## Information

/-- The words of major 0x14 (07 R177, R161). -/
def decode14 (w : Nat) : Option Instr :=
  if fld w 31 1 ≠ 0 then none else
  if fld w 0 8 = 0 then
    some (.twait (fin 4 (fld w 29 2)) (fin 32 (fld w 18 5)) (fin 32 (fld w 13 5)) (fin 32 (fld w 8 5)))
  else if fld w 0 8 = 1 then
    some (.twaitAny (fin 4 (fld w 29 2)) (fin 32 (fld w 18 5)) (fin 32 (fld w 13 5)) (fin 32 (fld w 8 5)))
  else if fld w 0 8 = 2 then
    some (.twaitAll (fin 4 (fld w 29 2)) (fin 32 (fld w 18 5)) (fin 32 (fld w 13 5)) (fin 32 (fld w 8 5)))
  else if fld w 0 8 = 3 then
    some (.tffr (fin 4 (fld w 29 2)) (fin 32 (fld w 18 5)) (fin 32 (fld w 13 5)) (fin 32 (fld w 8 5)))
  else if fld w 0 8 = 4 ∧ fld w 8 5 = 0 then
    some (.tcan (fin 4 (fld w 29 2)) (fin 32 (fld w 18 5)) (fin 32 (fld w 13 5)))
  else if fld w 0 8 = 5 ∧ fld w 8 5 = 0 then
    some (.tdet (fin 4 (fld w 29 2)) (fin 32 (fld w 18 5)) (fin 32 (fld w 13 5)))
  else if fld w 0 8 = 6 ∧ fld w 8 5 = 0 then
    some (.tadopt (fin 4 (fld w 29 2)) (fin 32 (fld w 18 5)) (fin 32 (fld w 13 5)))
  else if fld w 0 8 = 7 ∧ fld w 8 5 = 0 then
    some (.tstat (fin 4 (fld w 29 2)) (fin 32 (fld w 18 5)) (fin 32 (fld w 13 5)))
  else if fld w 0 8 = 8 then
    some (.wch (fin 4 (fld w 29 2)) (fin 32 (fld w 18 5)) (fin 32 (fld w 13 5)) (fin 32 (fld w 8 5)))
  else if fld w 0 8 = 9 ∧ fld w 8 5 = 0 then
    some (.tch (fin 4 (fld w 29 2)) (fin 32 (fld w 18 5)) (fin 32 (fld w 13 5)))
  else none

/-- The words of major 0x15 (07 R177, R161). -/
def decode15 (w : Nat) : Option Instr :=
  if fld w 31 1 ≠ 0 then none else
  if fld w 11 2 = 0 ∧ fld w 6 5 = 0 ∧ fld w 13 5 = 0 then
    some (.crr (fin 4 (fld w 29 2)) (fin 32 (fld w 18 5)) (fin 64 (fld w 0 6)))
  else if fld w 11 2 = 1 ∧ fld w 6 5 = 0 ∧ fld w 18 5 = 0 then
    some (.crw (fin 4 (fld w 29 2)) (fin 64 (fld w 0 6)) (fin 32 (fld w 13 5)))
  else if fld w 11 2 = 2 ∧ fld w 6 5 = 0 then
    some (.crwi (fin 4 (fld w 29 2)) (fin 64 (fld w 0 6)) (BitVec.ofNat 10 (fld w 13 10)))
  else none

/-- The words of major 0x16 (07 R177, R161). -/
def decode16 (w : Nat) : Option Instr :=
  if fld w 31 1 ≠ 0 then none else
  if fld w 8 5 = 0 ∧ fld w 3 2 = 0 ∧ fld w 2 1 = 0 ∧ fld w 0 2 = 0 then
    some (.ldpB (fin 4 (fld w 29 2)) (fin 32 (fld w 18 5)) (fin 8 (fld w 5 3)) (fin 32 (fld w 13 5)))
  else if fld w 8 5 = 0 ∧ fld w 3 2 = 1 ∧ fld w 2 1 = 0 ∧ fld w 0 2 = 0 then
    some (.ldpH (fin 4 (fld w 29 2)) (fin 32 (fld w 18 5)) (fin 8 (fld w 5 3)) (fin 32 (fld w 13 5)))
  else if fld w 8 5 = 0 ∧ fld w 3 2 = 2 ∧ fld w 2 1 = 0 ∧ fld w 0 2 = 0 then
    some (.ldpW (fin 4 (fld w 29 2)) (fin 32 (fld w 18 5)) (fin 8 (fld w 5 3)) (fin 32 (fld w 13 5)))
  else if fld w 8 5 = 0 ∧ fld w 3 2 = 3 ∧ fld w 2 1 = 0 ∧ fld w 0 2 = 0 then
    some (.ldpD (fin 4 (fld w 29 2)) (fin 32 (fld w 18 5)) (fin 8 (fld w 5 3)) (fin 32 (fld w 13 5)))
  else if fld w 8 5 = 0 ∧ fld w 3 2 = 0 ∧ fld w 2 1 = 1 ∧ fld w 0 2 = 0 then
    some (.ldpnB (fin 4 (fld w 29 2)) (fin 32 (fld w 18 5)) (fin 8 (fld w 5 3)) (fin 32 (fld w 13 5)))
  else if fld w 8 5 = 0 ∧ fld w 3 2 = 1 ∧ fld w 2 1 = 1 ∧ fld w 0 2 = 0 then
    some (.ldpnH (fin 4 (fld w 29 2)) (fin 32 (fld w 18 5)) (fin 8 (fld w 5 3)) (fin 32 (fld w 13 5)))
  else if fld w 8 5 = 0 ∧ fld w 3 2 = 2 ∧ fld w 2 1 = 1 ∧ fld w 0 2 = 0 then
    some (.ldpnW (fin 4 (fld w 29 2)) (fin 32 (fld w 18 5)) (fin 8 (fld w 5 3)) (fin 32 (fld w 13 5)))
  else none

/-- The words of major 0x18 (07 R177, R161). -/
def decode18 (w : Nat) : Option Instr :=
  if fld w 0 8 = 0 then
    some (.vadd (bit1 (fld w 31 1)) (fin 4 (fld w 29 2)) (fin 32 (fld w 18 5)) (fin 32 (fld w 13 5)) (fin 32 (fld w 8 5)))
  else if fld w 0 8 = 1 then
    some (.vsub (bit1 (fld w 31 1)) (fin 4 (fld w 29 2)) (fin 32 (fld w 18 5)) (fin 32 (fld w 13 5)) (fin 32 (fld w 8 5)))
  else if fld w 0 8 = 2 then
    some (.vmul (bit1 (fld w 31 1)) (fin 4 (fld w 29 2)) (fin 32 (fld w 18 5)) (fin 32 (fld w 13 5)) (fin 32 (fld w 8 5)))
  else if fld w 0 8 = 3 then
    some (.vmulh (bit1 (fld w 31 1)) (fin 4 (fld w 29 2)) (fin 32 (fld w 18 5)) (fin 32 (fld w 13 5)) (fin 32 (fld w 8 5)))
  else if fld w 0 8 = 4 then
    some (.vmin (bit1 (fld w 31 1)) (fin 4 (fld w 29 2)) (fin 32 (fld w 18 5)) (fin 32 (fld w 13 5)) (fin 32 (fld w 8 5)))
  else if fld w 0 8 = 5 then
    some (.vmax (bit1 (fld w 31 1)) (fin 4 (fld w 29 2)) (fin 32 (fld w 18 5)) (fin 32 (fld w 13 5)) (fin 32 (fld w 8 5)))
  else if fld w 0 8 = 6 then
    some (.vand (bit1 (fld w 31 1)) (fin 4 (fld w 29 2)) (fin 32 (fld w 18 5)) (fin 32 (fld w 13 5)) (fin 32 (fld w 8 5)))
  else if fld w 0 8 = 7 then
    some (.vor (bit1 (fld w 31 1)) (fin 4 (fld w 29 2)) (fin 32 (fld w 18 5)) (fin 32 (fld w 13 5)) (fin 32 (fld w 8 5)))
  else if fld w 0 8 = 8 then
    some (.vxor (bit1 (fld w 31 1)) (fin 4 (fld w 29 2)) (fin 32 (fld w 18 5)) (fin 32 (fld w 13 5)) (fin 32 (fld w 8 5)))
  else if fld w 0 8 = 9 then
    some (.vandn (bit1 (fld w 31 1)) (fin 4 (fld w 29 2)) (fin 32 (fld w 18 5)) (fin 32 (fld w 13 5)) (fin 32 (fld w 8 5)))
  else if fld w 0 8 = 10 then
    some (.vsll (bit1 (fld w 31 1)) (fin 4 (fld w 29 2)) (fin 32 (fld w 18 5)) (fin 32 (fld w 13 5)) (fin 32 (fld w 8 5)))
  else if fld w 0 8 = 11 then
    some (.vsrl (bit1 (fld w 31 1)) (fin 4 (fld w 29 2)) (fin 32 (fld w 18 5)) (fin 32 (fld w 13 5)) (fin 32 (fld w 8 5)))
  else if fld w 0 8 = 12 then
    some (.vsra (bit1 (fld w 31 1)) (fin 4 (fld w 29 2)) (fin 32 (fld w 18 5)) (fin 32 (fld w 13 5)) (fin 32 (fld w 8 5)))
  else if fld w 0 8 = 13 then
    some (.vadds (bit1 (fld w 31 1)) (fin 4 (fld w 29 2)) (fin 32 (fld w 18 5)) (fin 32 (fld w 13 5)) (fin 32 (fld w 8 5)))
  else if fld w 0 8 = 14 then
    some (.vsubs (bit1 (fld w 31 1)) (fin 4 (fld w 29 2)) (fin 32 (fld w 18 5)) (fin 32 (fld w 13 5)) (fin 32 (fld w 8 5)))
  else if fld w 0 8 = 15 then
    some (.vavg (bit1 (fld w 31 1)) (fin 4 (fld w 29 2)) (fin 32 (fld w 18 5)) (fin 32 (fld w 13 5)) (fin 32 (fld w 8 5)))
  else if fld w 0 8 = 16 ∧ fld w 8 5 = 0 then
    some (.vabs (bit1 (fld w 31 1)) (fin 4 (fld w 29 2)) (fin 32 (fld w 18 5)) (fin 32 (fld w 13 5)))
  else if fld w 0 8 = 17 ∧ fld w 8 5 = 0 then
    some (.vclz (bit1 (fld w 31 1)) (fin 4 (fld w 29 2)) (fin 32 (fld w 18 5)) (fin 32 (fld w 13 5)))
  else if fld w 0 8 = 18 ∧ fld w 8 5 = 0 then
    some (.vffs (bit1 (fld w 31 1)) (fin 4 (fld w 29 2)) (fin 32 (fld w 18 5)) (fin 32 (fld w 13 5)))
  else if fld w 0 8 = 19 ∧ fld w 8 5 = 0 then
    some (.vpopc (bit1 (fld w 31 1)) (fin 4 (fld w 29 2)) (fin 32 (fld w 18 5)) (fin 32 (fld w 13 5)))
  else none

/-- The words of major 0x1F (07 R177, R161). -/
def decode1F (w : Nat) : Option Instr :=
  if fld w 0 8 = 0 then
    some (.vaddVs (bit1 (fld w 31 1)) (fin 4 (fld w 29 2)) (fin 32 (fld w 18 5)) (fin 32 (fld w 13 5)) (fin 32 (fld w 8 5)))
  else if fld w 0 8 = 1 then
    some (.vsubVs (bit1 (fld w 31 1)) (fin 4 (fld w 29 2)) (fin 32 (fld w 18 5)) (fin 32 (fld w 13 5)) (fin 32 (fld w 8 5)))
  else if fld w 0 8 = 2 then
    some (.vmulVs (bit1 (fld w 31 1)) (fin 4 (fld w 29 2)) (fin 32 (fld w 18 5)) (fin 32 (fld w 13 5)) (fin 32 (fld w 8 5)))
  else if fld w 0 8 = 3 then
    some (.vmulhVs (bit1 (fld w 31 1)) (fin 4 (fld w 29 2)) (fin 32 (fld w 18 5)) (fin 32 (fld w 13 5)) (fin 32 (fld w 8 5)))
  else if fld w 0 8 = 4 then
    some (.vminVs (bit1 (fld w 31 1)) (fin 4 (fld w 29 2)) (fin 32 (fld w 18 5)) (fin 32 (fld w 13 5)) (fin 32 (fld w 8 5)))
  else if fld w 0 8 = 5 then
    some (.vmaxVs (bit1 (fld w 31 1)) (fin 4 (fld w 29 2)) (fin 32 (fld w 18 5)) (fin 32 (fld w 13 5)) (fin 32 (fld w 8 5)))
  else if fld w 0 8 = 6 then
    some (.vandVs (bit1 (fld w 31 1)) (fin 4 (fld w 29 2)) (fin 32 (fld w 18 5)) (fin 32 (fld w 13 5)) (fin 32 (fld w 8 5)))
  else if fld w 0 8 = 7 then
    some (.vorVs (bit1 (fld w 31 1)) (fin 4 (fld w 29 2)) (fin 32 (fld w 18 5)) (fin 32 (fld w 13 5)) (fin 32 (fld w 8 5)))
  else if fld w 0 8 = 8 then
    some (.vxorVs (bit1 (fld w 31 1)) (fin 4 (fld w 29 2)) (fin 32 (fld w 18 5)) (fin 32 (fld w 13 5)) (fin 32 (fld w 8 5)))
  else if fld w 0 8 = 9 then
    some (.vandnVs (bit1 (fld w 31 1)) (fin 4 (fld w 29 2)) (fin 32 (fld w 18 5)) (fin 32 (fld w 13 5)) (fin 32 (fld w 8 5)))
  else if fld w 0 8 = 10 then
    some (.vsllVs (bit1 (fld w 31 1)) (fin 4 (fld w 29 2)) (fin 32 (fld w 18 5)) (fin 32 (fld w 13 5)) (fin 32 (fld w 8 5)))
  else if fld w 0 8 = 11 then
    some (.vsrlVs (bit1 (fld w 31 1)) (fin 4 (fld w 29 2)) (fin 32 (fld w 18 5)) (fin 32 (fld w 13 5)) (fin 32 (fld w 8 5)))
  else if fld w 0 8 = 12 then
    some (.vsraVs (bit1 (fld w 31 1)) (fin 4 (fld w 29 2)) (fin 32 (fld w 18 5)) (fin 32 (fld w 13 5)) (fin 32 (fld w 8 5)))
  else if fld w 0 8 = 13 then
    some (.vaddsVs (bit1 (fld w 31 1)) (fin 4 (fld w 29 2)) (fin 32 (fld w 18 5)) (fin 32 (fld w 13 5)) (fin 32 (fld w 8 5)))
  else if fld w 0 8 = 14 then
    some (.vsubsVs (bit1 (fld w 31 1)) (fin 4 (fld w 29 2)) (fin 32 (fld w 18 5)) (fin 32 (fld w 13 5)) (fin 32 (fld w 8 5)))
  else if fld w 0 8 = 15 then
    some (.vavgVs (bit1 (fld w 31 1)) (fin 4 (fld w 29 2)) (fin 32 (fld w 18 5)) (fin 32 (fld w 13 5)) (fin 32 (fld w 8 5)))
  else none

## About this exercise
Print the first line of the records above and each line after it, exactly, through the line with "some (.crwi (fin".

## Response area
/-- The words of major 0x14 (07 R177, R161). -/
def decode14 (w : Nat) : Option Instr :=
  if fld w 31 1 ≠ 0 then none else
  if fld w 0 8 = 0 then
    some (.twait (fin 4 (fld w 29 2)) (fin 32 (fld w 18 5)) (fin 32 (fld w 13 5)) (fin 32 (fld w 8 5)))
  else if fld w 0 8 = 1 then
    some (.twaitAny (fin 4 (fld w 29 2)) (fin 32 (fld w 18 5)) (fin 32 (fld w 13 5)) (fin 32 (fld w 8 5)))
  else if fld w 0 8 = 2 then
    some (.twaitAll (fin 4 (fld w 29 2)) (fin 32 (fld w 18 5)) (fin 32 (fld w 13 5)) (fin 32 (fld w 8 5)))
  else if fld w 0 8 = 3 then
    some (.tffr (fin 4 (fld w 29 2)) (fin 32 (fld w 18 5)) (fin 32 (fld w 13 5)) (fin 32 (fld w 8 5)))
  else if fld w 0 8 = 4 ∧ fld w 8 5 = 0 then
    some (.tcan (fin 4 (fld w 29 2)) (fin 32 (fld w 18 5)) (fin 32 (fld w 13 5)))
  else if fld w 0 8 = 5 ∧ fld w 8 5 = 0 then
    some (.tdet (fin 4 (fld w 29 2)) (fin 32 (fld w 18 5)) (fin 32 (fld w 13 5)))
  else if fld w 0 8 = 6 ∧ fld w 8 5 = 0 then
    some (.tadopt (fin 4 (fld w 29 2)) (fin 32 (fld w 18 5)) (fin 32 (fld w 13 5)))
  else if fld w 0 8 = 7 ∧ fld w 8 5 = 0 then
    some (.tstat (fin 4 (fld w 29 2)) (fin 32 (fld w 18 5)) (fin 32 (fld w 13 5)))
  else if fld w 0 8 = 8 then
    some (.wch (fin 4 (fld w 29 2)) (fin 32 (fld w 18 5)) (fin 32 (fld w 13 5)) (fin 32 (fld w 8 5)))
  else if fld w 0 8 = 9 ∧ fld w 8 5 = 0 then
    some (.tch (fin 4 (fld w 29 2)) (fin 32 (fld w 18 5)) (fin 32 (fld w 13 5)))
  else none

/-- The words of major 0x15 (07 R177, R161). -/
def decode15 (w : Nat) : Option Instr :=
  if fld w 31 1 ≠ 0 then none else
  if fld w 11 2 = 0 ∧ fld w 6 5 = 0 ∧ fld w 13 5 = 0 then
    some (.crr (fin 4 (fld w 29 2)) (fin 32 (fld w 18 5)) (fin 64 (fld w 0 6)))
  else if fld w 11 2 = 1 ∧ fld w 6 5 = 0 ∧ fld w 18 5 = 0 then
    some (.crw (fin 4 (fld w 29 2)) (fin 64 (fld w 0 6)) (fin 32 (fld w 13 5)))
  else if fld w 11 2 = 2 ∧ fld w 6 5 = 0 then
    some (.crwi (fin 4 (fld w 29 2)) (fin 64 (fld w 0 6)) (BitVec.ofNat 10 (fld w 13 10)))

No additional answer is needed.